*WHAT YOU ARE ASKED TO DO*:
Among the entries below, take the line with "def State.mailboxLen (s" and the line with "ascending die order (R313, R315). -/", and output them and every line between them exactly, with nothing else.

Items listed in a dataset
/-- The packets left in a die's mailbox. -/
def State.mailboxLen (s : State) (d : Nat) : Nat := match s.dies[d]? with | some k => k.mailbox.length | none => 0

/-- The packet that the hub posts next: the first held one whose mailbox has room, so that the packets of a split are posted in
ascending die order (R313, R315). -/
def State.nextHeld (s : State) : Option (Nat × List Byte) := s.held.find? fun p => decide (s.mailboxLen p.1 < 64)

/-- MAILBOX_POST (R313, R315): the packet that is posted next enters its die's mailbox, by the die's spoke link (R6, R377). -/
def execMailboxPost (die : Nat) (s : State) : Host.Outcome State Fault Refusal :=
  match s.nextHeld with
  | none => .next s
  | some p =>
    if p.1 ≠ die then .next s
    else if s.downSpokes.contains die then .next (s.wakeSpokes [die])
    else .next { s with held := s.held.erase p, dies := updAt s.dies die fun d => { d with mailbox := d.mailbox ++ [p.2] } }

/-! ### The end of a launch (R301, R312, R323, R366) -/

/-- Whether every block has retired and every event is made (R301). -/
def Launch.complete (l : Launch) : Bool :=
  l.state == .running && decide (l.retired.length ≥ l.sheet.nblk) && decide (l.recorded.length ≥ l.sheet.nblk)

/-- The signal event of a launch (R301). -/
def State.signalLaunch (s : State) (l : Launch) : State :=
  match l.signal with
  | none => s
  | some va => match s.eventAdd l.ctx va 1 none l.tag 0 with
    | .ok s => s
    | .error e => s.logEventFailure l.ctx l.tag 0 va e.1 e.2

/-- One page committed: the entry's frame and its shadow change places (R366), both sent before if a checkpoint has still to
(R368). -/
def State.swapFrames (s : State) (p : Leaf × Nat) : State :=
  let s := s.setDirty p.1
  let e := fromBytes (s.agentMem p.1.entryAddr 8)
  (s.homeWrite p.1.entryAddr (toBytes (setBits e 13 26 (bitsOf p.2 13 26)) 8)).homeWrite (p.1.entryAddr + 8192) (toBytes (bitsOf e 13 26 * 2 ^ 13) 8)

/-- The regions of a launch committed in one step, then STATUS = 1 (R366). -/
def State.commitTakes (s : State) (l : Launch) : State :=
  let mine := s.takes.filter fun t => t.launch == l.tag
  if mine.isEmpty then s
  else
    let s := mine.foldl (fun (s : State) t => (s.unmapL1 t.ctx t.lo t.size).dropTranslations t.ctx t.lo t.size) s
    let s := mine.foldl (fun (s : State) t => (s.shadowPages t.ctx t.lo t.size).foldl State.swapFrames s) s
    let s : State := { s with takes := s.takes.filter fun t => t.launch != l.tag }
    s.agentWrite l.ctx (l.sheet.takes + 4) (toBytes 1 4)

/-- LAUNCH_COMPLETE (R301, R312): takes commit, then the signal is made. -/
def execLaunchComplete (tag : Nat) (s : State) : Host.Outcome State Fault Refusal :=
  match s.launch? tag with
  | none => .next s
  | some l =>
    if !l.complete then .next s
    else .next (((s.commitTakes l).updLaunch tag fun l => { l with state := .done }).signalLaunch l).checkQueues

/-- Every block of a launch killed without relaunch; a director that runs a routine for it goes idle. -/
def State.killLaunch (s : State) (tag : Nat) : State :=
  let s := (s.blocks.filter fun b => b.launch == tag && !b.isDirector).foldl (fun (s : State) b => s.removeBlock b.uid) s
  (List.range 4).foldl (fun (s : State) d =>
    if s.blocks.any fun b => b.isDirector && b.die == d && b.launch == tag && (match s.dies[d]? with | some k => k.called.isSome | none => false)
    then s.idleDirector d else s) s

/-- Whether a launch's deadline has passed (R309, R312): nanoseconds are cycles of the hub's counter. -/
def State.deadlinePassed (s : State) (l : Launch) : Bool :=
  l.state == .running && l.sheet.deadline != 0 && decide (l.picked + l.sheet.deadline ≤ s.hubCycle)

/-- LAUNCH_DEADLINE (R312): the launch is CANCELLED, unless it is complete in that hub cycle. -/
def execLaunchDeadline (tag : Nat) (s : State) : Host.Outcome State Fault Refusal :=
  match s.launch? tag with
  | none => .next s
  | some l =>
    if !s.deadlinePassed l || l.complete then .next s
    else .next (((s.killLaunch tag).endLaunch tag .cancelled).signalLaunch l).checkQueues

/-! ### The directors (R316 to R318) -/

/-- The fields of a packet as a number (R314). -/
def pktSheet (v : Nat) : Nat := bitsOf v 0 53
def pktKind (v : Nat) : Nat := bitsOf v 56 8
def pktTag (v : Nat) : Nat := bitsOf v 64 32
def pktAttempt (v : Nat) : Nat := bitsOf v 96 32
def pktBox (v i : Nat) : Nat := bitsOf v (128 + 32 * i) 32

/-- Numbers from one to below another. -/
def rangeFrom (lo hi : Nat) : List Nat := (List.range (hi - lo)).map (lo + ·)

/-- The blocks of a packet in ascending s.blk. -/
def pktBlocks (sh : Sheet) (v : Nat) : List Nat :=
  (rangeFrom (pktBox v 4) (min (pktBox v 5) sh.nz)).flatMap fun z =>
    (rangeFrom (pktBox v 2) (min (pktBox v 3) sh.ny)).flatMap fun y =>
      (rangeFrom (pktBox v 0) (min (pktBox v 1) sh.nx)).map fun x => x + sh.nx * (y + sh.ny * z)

*RESULT OF THIS EXERCISE*:
def State.mailboxLen (s : State) (d : Nat) : Nat := match s.dies[d]? with | some k => k.mailbox.length | none => 0

/-- The packet that the hub posts next: the first held one whose mailbox has room, so that the packets of a split are posted in
ascending die order (R313, R315). -/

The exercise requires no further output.